Dataset entries:
-- ==== Sys2Proof/Machine/Ops.lean ====
section
/-! DEFINITION. The shared operations: memory words and bounds, the garbage stack (spec/20_memory.md), raising
an error (spec/60_exceptions.md R304), the loop over lanes, and the sequencer's fetch and program-counter update
(spec/47_sequencer.md R281 to R286). -/

namespace Sys2Proof.Machine

/-! ### Codes of the control state -/

/-- `dir ^ 1` (R252). -/
def Direction.flip : Direction → Direction
  | .forward => .backward
  | .backward => .forward

/-- The bit: "0 = forward, 1 = backward" (R32). -/
def Direction.bit : Direction → BitVec 1
  | .forward => 0
  | .backward => 1

/-- The error codes of R300. -/
def ErrorKind.code : ErrorKind → BitVec 3
  | .programTooLarge => 1
  | .garbageOverflow => 2
  | .garbageUnderflow => 3
  | .addressOutOfBounds => 4
  | .illegalInstruction => 5
  | .arithmeticFault => 6

/-- `status.state` (R33): the value 3 never occurs. -/
def Status.stateCode : Status → BitVec 2
  | .running => 0
  | .halted => 1
  | .error _ => 2

/-- `status.cause` (R33, R300): the error code, 0 unless the state is error. -/
def Status.causeCode : Status → BitVec 3
  | .error k => k.code
  | _ => 0

/-! ### One word of memory -/

/-- The word listed for an index, or what an unlisted index reads as. -/
def cellsRead : List (Nat × Word) → Nat → Word
  | [], _ => unlistedWord
  | (b, u) :: rest, a => if a = b then u else cellsRead rest a

/-- Put `w` at index `a` and keep the canonical form: writing the value an unlisted index reads as removes
the entry. -/
def cellsWrite : List (Nat × Word) → Nat → Word → List (Nat × Word)
  | [], a, w => if w = unlistedWord then [] else [(a, w)]
  | (b, u) :: rest, a, w =>
    if a < b then (if w = unlistedWord then (b, u) :: rest else (a, w) :: (b, u) :: rest)
    else if a = b then (if w = unlistedWord then rest else (a, w) :: rest)
    else (b, u) :: cellsWrite rest a w

/-- `mem[a]` (R37). -/
def Memory.read (m : Memory) (a : Nat) : Word := cellsRead m.cells a

/-- `mem[a] <- w` (R37). -/
def Memory.write (m : Memory) (a : Nat) (w : Word) : Memory := { cells := cellsWrite m.cells a w }

/-! ### Raising an error -/

/-- `raise K` (R15, R304): `status` becomes error with kind `K` and every other piece of state keeps the
value it had when the step began. Every error is terminal; there is no handler, no saved state and no return
from it (R306). -/
def raise (k : ErrorKind) (s : State) : Host.Outcome State Fault Refusal :=
  .next { s with status := .error k }

/-- The end of an instruction body that began in `s`: its result, or the error it raised, taken in `s` itself
so that nothing the body had done before remains (R304: errors are precise). -/
def commit (s : State) (r : Except ErrorKind State) : Host.Outcome State Fault Refusal :=
  match r with
  | .ok t => .next t
  | .error k => raise k s

/-! ### Bounds and capacity checks -/

/-- The `n` words from index `ea` on are all in `0 .. W-1`, else `AddressOutOfBounds` (R52, R61, R305). The
garbage region is in bounds (R53). -/
def requireInBounds (ea : Int) (n : Nat) (s : State) : Except ErrorKind Unit :=
  if ea < 0 ∨ (s.cfg.words : Int) < ea + n then .error .addressOutOfBounds else .ok ()

/-- There is room for `n` more values on the garbage stack, else `GarbageOverflow` (R302). -/
def requireRoom (n : Nat) (s : State) : Except ErrorKind Unit :=
  if s.cfg.gSize < s.gsp + n then .error .garbageOverflow else .ok ()

/-- The garbage stack holds at least `n` values, else `GarbageUnderflow` (R303). -/
def requireHeld (n : Nat) (s : State) : Except ErrorKind Unit :=
  if s.gsp < n then .error .garbageUnderflow else .ok ()

/-! ### The four primitives of the memory manager (R50) -/

/-- `MemRead(a, 1)` (R14, R52). -/
def memRead (a : Int) (s : State) : Except ErrorKind Word := do
  requireInBounds a 1 s
  pure (s.mem.read a.toNat)

/-- `MemWrite(a, 1, w)` (R14, R52). -/
def memWrite (a : Int) (w : Word) (s : State) : Except ErrorKind State := do
  requireInBounds a 1 s
  pure { s with mem := s.mem.write a.toNat w }

/-- The index of garbage slot `k`, counted from 0 for the oldest value: `W - 1 - k` (R56). -/
def slotIndex (c : Config) (k : Nat) : Nat := c.words - 1 - k

/-- `PushGarbage(w)` (R58): the store uses the old `gsp` and the increment follows. -/
def pushGarbage (w : Word) (s : State) : Except ErrorKind State := do
  requireRoom 1 s
  pure { s with mem := s.mem.write (slotIndex s.cfg s.gsp) w, gsp := s.gsp + 1 }

/-- `PopGarbage()` (R59): the decrement comes first, the load uses the new `gsp`, the vacated slot is
cleared. -/
def popGarbage (s : State) : Except ErrorKind (Word × State) := do
  requireHeld 1 s
  let slot := slotIndex s.cfg (s.gsp - 1)
  pure (s.mem.read slot, { s with mem := s.mem.write slot 0#32, gsp := s.gsp - 1 })

/-! ### The loop over lanes -/

/-- Lanes 0, 1, ..., 31 (R273). -/
def lanesUp : List Lane := List.finRange 32

/-- Lanes 31, 30, ..., 0 (R273). -/
def lanesDown : List Lane := lanesUp.reverse

/-- `for l in ls: body(l)`: each lane sees the effect of the lanes before it (R13); an error ends the
loop. -/
def forLanes (body : Lane → State → Except ErrorKind State) : List Lane → State → Except ErrorKind State
  | [], s => .ok s
  | l :: ls, s => do
    let t ← body l s
    forLanes body ls t

/-! ### The sequencer -/

/-- Fetch (R281): the word at `pc`, or `AddressOutOfBounds` when `u(pc) >= W`. -/
def fetch (s : State) : Except ErrorKind Word := memRead s.pc.toNat s

/-- Fetch and decode (R281, R282): an illegal word raises `IllegalInstruction` in either direction. -/
def fetchInstr (s : State) : Except ErrorKind Instr := do
  let w ← fetch s
  match decode w with
  | .ok i => pure i
  | .error _ => .error .illegalInstruction

/-- The program-counter update (R284), with `br` and `dir` as the body left them: by the branch register
when it is not zero, else by one word in the current direction, modulo 2^32. -/
def advance (s : State) : State :=
  if s.br ≠ 0#32 then { s with pc := s.pc + s.br, br := 0#32 }
  else
    match s.dir with
    | .forward => { s with pc := s.pc + 1#32 }
    | .backward => { s with pc := s.pc - 1#32 }

/-- The check after each step (R285). -/
def checkGarbage (s : State) : State :=
  if s.cfg.gSize < s.gsp then { s with status := .error .garbageOverflow } else s

/-- What the sequencer does after the body (R283 to R286): a body that halted or raised ends the step with
`pc` and `br` as they are; any other is followed by the update and the check. -/
def afterBody (s : State) : State :=
  match s.status with
  | .running => checkGarbage (advance s)
  | _ => s

/-- The end of the step, on whatever the body answered. -/
def finishStep (o : Host.Outcome State Fault Refusal) : Host.Outcome State Fault Refusal :=
  match o with
  | .next s => .next (afterBody s)
  | .fault r => .fault r
  | .refused r => .refused r

end Sys2Proof.Machine
end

# PROBLEM:
Using the entries shown above, reproduce verbatim the lines from the line bearing "def advance (s" to the line bearing "if s.cfg.gSize < s.gsp then", inclusive.

# OUTPUT FOR THIS TASK:
def advance (s : State) : State :=
  if s.br ≠ 0#32 then { s with pc := s.pc + s.br, br := 0#32 }
  else
    match s.dir with
    | .forward => { s with pc := s.pc + 1#32 }
    | .backward => { s with pc := s.pc - 1#32 }

/-- The check after each step (R285). -/
def checkGarbage (s : State) : State :=
  if s.cfg.gSize < s.gsp then { s with status := .error .garbageOverflow } else s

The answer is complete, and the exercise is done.